With the loss in the championship game, Indiana State has finished as the national runner-up in the NAIA (1946, 1948), NCAA Division II (1968), and NCAA Division I (1979) tournaments, making them the only school to do so.

This was the first tournament in which all teams were seeded by the Division I Basketball Committee. The top six seeds in each regional received byes to the second round, while seeds 7–10 played in the first round.  

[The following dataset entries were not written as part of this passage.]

-- ==== Sys2Proof/Laws/HostLoop.lean ====
section
/-! SUPPORT. What a turn of the node can do (60_exceptions.md R200 to R202), and what follows of every run of the
reference loop: it only goes on to a state's successor, it wakes only on WAKE_PENDING, and without a transceiver it
transmits nothing (R205). -/

namespace Sys2Proof.Machine

/-! ### One turn -/

/-- The block's part of a node's turn is what `step` does with that turn. -/
theorem step_takeTurn (u : Turn) (rest : List Turn) (s : State) :
    step { s with inputs := u :: rest } = takeTurn u { s with inputs := rest } := rfl

/-- Everything a host turn of a listing can do (R91 to R93): one access, and what is left. -/
theorem hostTurn_next {op : HostOp} {ops rest : List HostOp} {s t : State}
    (h : hostTurn (op :: ops) s = (rest, .next t)) :
    takeTurn op.turn s = .next t ∧ rest = op.remaining (t.hostData.getD 0#32) ops := by
  unfold hostTurn at h
  dsimp only at h
  split at h
  · rename_i u hu
    cases h
    exact ⟨hu, rfl⟩
  · cases h
  · cases h

/-- Everything the host's turn of a node can do. -/
theorem Node.hostMoves_next {h : HostTexts} {n m : Node} (e : n.hostMoves h = .next m) :
    ∃ rest t, hostTurn n.rest n.block = (rest, .next t) ∧ m = Node.goOn h n.loop rest t := by
  unfold Node.hostMoves at e
  split at e
  · cases e; exact ⟨_, _, ‹_›, rfl⟩
  · cases e
  · cases e

/-- Everything a turn of another agent can do: the block's turn, and the host stays where it is. -/
theorem Node.othersMove_next {u : Turn} {n m : Node} (e : n.othersMove u = .next m) :
    ∃ t, takeTurn u n.block = .next t ∧ m = { n with block := t } := by
  unfold Node.othersMove at e
  split at e
  · cases e; exact ⟨_, ‹_›, rfl⟩
  · cases e
  · cases e

/-- Everything a turn of the node can do: the host's, or one of the engine or the radio. -/
theorem Node.turn_next {h : HostTexts} {u : NodeTurn} {n m : Node} (e : n.turn h u = .next m) :
    (u = .host ∧ ∃ rest t, hostTurn n.rest n.block = (rest, .next t) ∧ m = Node.goOn h n.loop rest t) ∨
      ∃ v t, u.blockTurn = some v ∧ takeTurn v n.block = .next t ∧ m = { n with block := t } := by
  unfold Node.turn at e
  split at e
  · rename_i hu
    refine .inl ⟨?_, Node.hostMoves_next e⟩
    cases u with
    | host => rfl
    | engine => cases hu
    | arrival p => cases hu
    | lateCompletion sent => cases hu
    | pinNoise level => cases hu
  · exact .inr ⟨_, (Node.othersMove_next e).imp fun _ ht => ⟨‹_›, ht⟩⟩

@[simp] theorem Node.enter_loop (h : HostTexts) (l : LoopState) (s : State) : (Node.enter h l s).loop = l := rfl

@[simp] theorem Node.enter_block (h : HostTexts) (l : LoopState) (s : State) : (Node.enter h l s).block = s := rfl

@[simp] theorem Node.enter_rest (h : HostTexts) (l : LoopState) (s : State) :
    (Node.enter h l s).rest = loopProgram s.params h.header h.ready l := rfl

@[simp] theorem Node.goOn_block (h : HostTexts) (l : LoopState) (rest : List HostOp) (s : State) :
    (Node.goOn h l rest s).block = s := by cases rest <;> rfl

/-- A state is left exactly when nothing of its listing is left, for its successor. -/
theorem Node.goOn_loop (h : HostTexts) (l : LoopState) (rest : List HostOp) (s : State) :
    (Node.goOn h l rest s).loop = if rest = [] then l.successor else l := by cases rest <;> rfl

/-- A property that every turn keeps holds at the end of every run. -/
theorem Node.run_induction {h : HostTexts} {P : Node → Prop} (keep : ∀ u n m, n.turn h u = .next m → P n → P m) :
    ∀ (us : List NodeTurn) (n m : Node), Node.run h us n = .next m → P n → P m := by
  intro us
  induction us with
  | nil => intro n m e hn; cases e; exact hn
  | cons u us ih =>
    intro n m e hn
    unfold Node.run at e
    split at e
    · exact ih _ _ e (keep _ _ _ ‹_› hn)
    · cases e
    · cases e

/-! ### The loop's states (R200 to R202) -/

/-- What is left of a listing is a part of it that stands at its end. -/
theorem HostOp.remaining_suffix (op : HostOp) (w : Word) (ops : List HostOp) : op.remaining w ops <:+ op :: ops := by
  have hs : ops <:+ op :: ops := List.suffix_cons op ops
  cases op with
  | sw off v => exact hs
  | lw off => exact hs
  | waitIdle => simp only [HostOp.remaining]; split; exacts [List.suffix_refl _, hs]
  | waitWake => simp only [HostOp.remaining]; split; exacts [hs, List.suffix_refl _]
  | skipUnlessFail n => simp only [HostOp.remaining]; split; exacts [hs, (List.drop_suffix n ops).trans hs]

/-- No state's listing is empty. -/
theorem loopProgram_ne_nil (p : Params) (header ready : List Byte) (l : LoopState) : loopProgram p header ready l ≠ [] := by
  cases l <;> exact List.cons_ne_nil _ _

/-- The host has something of its state's listing still to perform. -/
def Node.OnListing (h : HostTexts) (n : Node) : Prop :=
  n.rest ≠ [] ∧ ∃ p, n.rest <:+ loopProgram p h.header h.ready n.loop

theorem Node.onListing_enter (h : HostTexts) (l : LoopState) (s : State) : (Node.enter h l s).OnListing h :=
  ⟨loopProgram_ne_nil _ _ _ _, s.params, List.suffix_refl _⟩

theorem Node.turn_onListing {h : HostTexts} (u : NodeTurn) (n m : Node) (e : n.turn h u = .next m)
    (hn : n.OnListing h) : m.OnListing h := by
  rcases Node.turn_next e with ⟨-, rest, t, ht, rfl⟩ | ⟨v, t, -, -, rfl⟩
  · obtain ⟨hne, p, hp⟩ := hn
    obtain ⟨op, ops, hr⟩ := List.exists_cons_of_ne_nil hne
    rw [hr] at ht hp
    obtain ⟨-, rfl⟩ := hostTurn_next ht
    cases hq : op.remaining (t.hostData.getD 0#32) ops with
    | nil => exact Node.onListing_enter h _ t
    | cons op' ops' =>
      have hx := HostOp.remaining_suffix op (t.hostData.getD 0#32) ops
      rw [hq] at hx
      exact ⟨List.cons_ne_nil _ _, p, hx.trans hp⟩
  · exact hn

/-- In every run from the start the host is on its state's listing: the loop has no terminal state (R200). -/
theorem Node.run_onListing {h : HostTexts} {s : State} {us : List NodeTurn} {m : Node}
    (e : Node.run h us (Node.start h s) = .next m) : m.OnListing h :=
  Node.run_induction Node.turn_onListing us _ m e (Node.onListing_enter h _ s)

/-- A turn leaves the loop's state, or goes on to its successor (R200, R202). -/
theorem Node.turn_loop {h : HostTexts} {u : NodeTurn} {n m : Node} (e : n.turn h u = .next m) :
    m.loop = n.loop ∨ (u = .host ∧ m.loop = n.loop.successor) := by
  rcases Node.turn_next e with ⟨hu, rest, t, -, rfl⟩ | ⟨v, t, -, -, rfl⟩
  · rw [Node.goOn_loop]
    split
    · exact .inr ⟨hu, rfl⟩
    · exact .inl rfl
  · exact .inl rfl

/-- A host read of STATUS returns its word and leaves STATUS as the detector then leaves it. -/
theorem takeTurn_readStatus (s : State) :
    takeTurn (.hostRead 32 0x004#12) s = .next (detect { s with hostData := some (statusWord s.status) }) := rfl

/-- WAITWAKE's primitive is used up exactly by a read of STATUS with WAKE_PENDING = 1 (R93, R201). -/
theorem hostTurn_waitWake (ops : List HostOp) (s : State) :
    hostTurn (.waitWake :: ops) s =
      (if s.status.wakePending then ops else .waitWake :: ops,
        .next (detect { s with hostData := some (statusWord s.status) })) := by
  have hb : (statusWord s.status).getLsbD 13 = s.status.wakePending := by rw [statusWord_bit]; rfl
  simp only [hostTurn, HostOp.turn, takeTurn_readStatus, HostOp.remaining, detect_hostData, Option.getD_some, hb]

/-- The loop leaves SLEEPING only for WAKING, and only when WAKE_PENDING = 1 (R201). -/
theorem Node.sleeping_left_only_on_wake {h : HostTexts} {u : NodeTurn} {n m : Node} (hn : n.OnListing h)
    (hs : n.loop = .sleeping) (e : n.turn h u = .next m) (hm : m.loop ≠ .sleeping) :
    u = .host ∧ n.block.status.wakePending = true ∧ m.loop = .waking := by
  rcases Node.turn_next e with ⟨hu, rest, t, ht, rfl⟩ | ⟨v, t, -, -, rfl⟩
  · rw [Node.goOn_loop, hs] at hm ⊢
    have hr : rest = [] := by by_contra hr; rw [if_neg hr] at hm; exact hm rfl
    refine ⟨hu, ?_, by rw [if_pos hr]; rfl⟩
    obtain ⟨hne, p, hp⟩ := hn
    rw [hs, show loopProgram p h.header h.ready .sleeping =
      [.sw 0x000#12 (encode (.armwake false)), .waitIdle, .waitWake] from rfl] at hp
    simp only [List.suffix_cons_iff, List.suffix_nil] at hp
    rcases hp with hq | hq | hq | hq
    · rw [hq] at ht
      have := (hostTurn_next ht).2
      rw [hr] at this
      cases this
    · rw [hq] at ht
      have := (hostTurn_next ht).2
      rw [hr] at this
      simp only [HostOp.remaining] at this
      split at this <;> cases this
    · rw [hq, hostTurn_waitWake] at ht
      have := congrArg Prod.fst ht
      rw [hr] at this
      dsimp only at this
      split at this
      · assumption
      · cases this
    · exact absurd hq hne
  · exact absurd hs hm

/-! ### Without a transceiver (R205, second property) -/

/-- No transceiver, hence none configured, and no transmission in the log. -/
def Silent (s : State) : Prop :=
  s.radio.present = false ∧ s.radio.cfg = false ∧ payloadsSent s.rlog = []

theorem Silent.of_same {s t : State} (hs : Silent s) (hr : t.radio = s.radio) (hl : t.rlog = s.rlog) : Silent t :=
  ⟨hr ▸ hs.1, hr ▸ hs.2.1, hl ▸ hs.2.2⟩

/-- Every command keeps a silent state silent: one that needs a configured transceiver does not get as far. -/
theorem exec_silent {s t : State} {i : Instr} (e : exec i s = .next t) (hs : Silent s) : Silent t := by
  have nope : s.radio.cfg ≠ true := by rw [hs.2.1]; exact Bool.false_ne_true
  have gated {u : State} {c : ErrorCode} (hu : u = failed c s) : Silent u := hu ▸ hs.of_same rfl rfl
  have drew {f : Frame} (hu : exec i s = .next (completed { s with fb := f })) : Silent t :=
    Host.Outcome.next.inj (hu.symm.trans e) ▸ hs.of_same rfl rfl
  cases i with
  | nop => exact drew (f := s.fb) rfl
  | clear => exact drew (exec_clear s)
  | pset on => obtain ⟨l, hl, -⟩ := withLatch_next e; exact drew (exec_pset on hl)
  | pget =>
    obtain ⟨l, hl, -⟩ := withLatch_next e
    rw [exec_pget hl] at e
    exact Host.Outcome.next.inj e ▸ hs.of_same rfl rfl
  | line on => obtain ⟨l, hl, -⟩ := withLatch_next e; exact drew (exec_line on hl)
  | glyph => obtain ⟨l, hl, -⟩ := withLatch_next e; exact drew (exec_glyph hl)
  | text src => obtain ⟨l, hl, -⟩ := withLatch_next e; exact drew (exec_text src hl)
  | dinit =>
    rcases exec_dinit_cases s with ⟨-, h⟩ | ⟨-, h⟩
    · cases h.symm.trans e; exact hs.of_same rfl rfl
    · rw [sendInitSeq_eq] at h
      exact Host.Outcome.next.inj (h.symm.trans e) ▸ hs.of_same rfl rfl
  | push =>
    rcases exec_push_cases s with ⟨-, h⟩ | ⟨-, h⟩
    · cases h.symm.trans e; exact hs.of_same rfl rfl
    · cases h.symm.trans e; exact hs.of_same rfl rfl
  | rinit =>
    rcases exec_rinit_cases s with ⟨-, h⟩ | ⟨-, h⟩
    · cases h.symm.trans e; exact hs.of_same rfl rfl
    · cases h.symm.trans e
      have hr : s.radio.configured = s.radio := by simp [Radio.configured, hs.1]
      refine ⟨?_, ?_, ?_⟩
      · simpa [hr] using hs.1
      · simpa [hr] using hs.2.1
      · simpa [payloadsSent] using hs.2.2
  | listen =>
    rcases exec_listen_next e with ⟨c, -, h⟩ | ⟨-, -, h, -⟩
    · exact gated h
    · exact absurd h nope
  | unlisten =>
    rcases exec_unlisten_next e with ⟨c, -, h⟩ | ⟨-, -, h, -⟩
    · exact gated h
    · exact absurd h nope
  | poll =>
    rcases exec_poll_next e with ⟨c, -, h⟩ | ⟨-, -, h, -⟩
    · exact gated h
    · exact absurd h nope
  | recv =>
    rcases exec_recv_next e with ⟨c, -, h⟩ | ⟨-, -, h, -⟩
    · exact gated h
    · exact absurd h nope
  | xmit =>
    rcases exec_xmit_next e with ⟨c, -, h⟩ | ⟨-, -, h, -⟩
    · exact gated h
    · exact absurd h nope
  | event =>
    rcases exec_event_next e with ⟨-, h⟩ | ⟨-, -, rfl⟩ | ⟨-, -, h, -⟩
    · exact gated h
    · exact hs.of_same rfl rfl
    · exact absurd h nope
  | armwake level => cases e; exact hs.of_same rfl rfl

/-- A host write leaves RADIO and the radio log as they were. -/
theorem hostWrite_radio (width : Nat) (off : Offset) (v : Word) (s : State) :
    (hostWrite width off v s).radio = s.radio ∧ (hostWrite width off v s).rlog = s.rlog := by
  cases hr : accessed width off with
  | none => rw [hostWrite_refused v s hr]; exact ⟨rfl, rfl⟩
  | some r =>
    rw [hostWrite_mapped v s hr, detect_radio, detect_rlog]
    cases r with
    | cmd => rcases offerCommand_cases v s with ⟨-, h⟩ | ⟨-, -, h⟩ | ⟨-, -, h⟩ | ⟨-, -, h⟩ <;> simp [regWrite, h]
    | text j => simp only [regWrite]; split <;> exact ⟨rfl, rfl⟩
    | txbuf j => simp only [regWrite]; split <;> exact ⟨rfl, rfl⟩
    | status => exact ⟨rfl, rfl⟩
    | err => exact ⟨rfl, rfl⟩
    | arg0 => exact ⟨rfl, rfl⟩
    | arg1 => exact ⟨rfl, rfl⟩
    | arg2 => exact ⟨rfl, rfl⟩
    | arg3 => exact ⟨rfl, rfl⟩
    | msg j => exact ⟨rfl, rfl⟩
    | fb j => exact ⟨rfl, rfl⟩

theorem hostRead_radio (width : Nat) (off : Offset) (s : State) :
    (hostRead width off s).radio = s.radio ∧ (hostRead width off s).rlog = s.rlog := by
  cases hr : accessed width off with
  | none => rw [hostRead_refused s hr]; exact ⟨rfl, rfl⟩
  | some r => rw [hostRead_mapped s hr]; exact ⟨rfl, rfl⟩

/-- Every turn of every agent, a block reset too, keeps a silent state silent. -/
theorem takeTurn_silent {u : Turn} {s t : State} (e : takeTurn u s = .next t) (hs : Silent s) : Silent t := by
  cases u with
  | hostRead width off => cases e; exact hs.of_same (hostRead_radio _ _ s).1 (hostRead_radio _ _ s).2
  | hostWrite width off v => cases e; exact hs.of_same (hostWrite_radio _ _ v s).1 (hostWrite_radio _ _ v s).2
  | engine =>
    rcases engineTurn_next e with ⟨-, rfl⟩ | ⟨-, l, i, -, -, h⟩
    · exact hs
    · exact exec_silent h hs
  | arrival p =>
    cases e
    have : ¬(s.radio.present = true ∧ s.radio.cfg = true ∧ s.radio.mode = .rx) := by simp [hs.1]
    simpa only [arrivalTurn, if_neg this] using hs
  | lateCompletion sent =>
    cases e
    simp only [lateTurn]
    split
    · exact ⟨hs.1, hs.2.1, hs.2.2⟩
    · exact hs
  | pinNoise level =>
    cases e
    simp only [pinTurn]
    split
    · exact hs
    · exact ⟨hs.1, hs.2.1, hs.2.2⟩
  | blockReset => cases e; exact hs.of_same rfl rfl

/-- R205, the second property's claim on the radio: in every run of the reference loop from a power-on without a
transceiver, whatever wakes occur, `rlog` holds no RSEND. -/
theorem Node.run_without_transceiver_sends_nothing {h : HostTexts} {us : List NodeTurn} {m : Node}
    (absent : State.reset.radio.present = false) (e : Node.run h us (Node.start h State.reset) = .next m) :
    payloadsSent m.block.rlog = [] := by
  refine (Node.run_induction (P := fun n => Silent n.block) ?_ us _ m e ⟨absent, rfl, rfl⟩).2.2
  intro u n m e hn
  rcases Node.turn_next e with ⟨-, rest, t, ht, rfl⟩ | ⟨v, t, -, ht, rfl⟩
  · rw [Node.goOn_block]
    cases hr : n.rest with
    | nil => rw [hr] at ht; cases ht; exact hn
    | cons op ops => rw [hr] at ht; exact takeTurn_silent (hostTurn_next ht).1 hn
  · exact takeTurn_silent ht hn

end Sys2Proof.Machine
end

It is also notable as the last Final Four played in an on-campus arena, at the University of Utah. (The most recent tournament to be held on a university's premises (i.e. not on the university's main campus, but on a satellite or branch campus) was in 1983, as the University of New Mexico (UNM) hosted that year's tournament in The Pit (then officially known as University Arena), which is located on the UNM South Campus.) It has, however, been played in a team's regular off-campus home arena three times since then: in 1985 at Rupp Arena, Kentucky's home court, in 1994 at Charlotte Coliseum, UNCC’s home court, and in 1996 at Continental Airlines Arena, then Seton Hall's home court.  Given the use of domed stadiums for Final Fours for the foreseeable future, it is likely this will be the last Final Four on a college campus.  This tournament was the last until the 2019 tournament to see two finalists playing for the national championship for the first time.  The 1979 Final Four was the first in which all four schools came from east of the Mississippi River.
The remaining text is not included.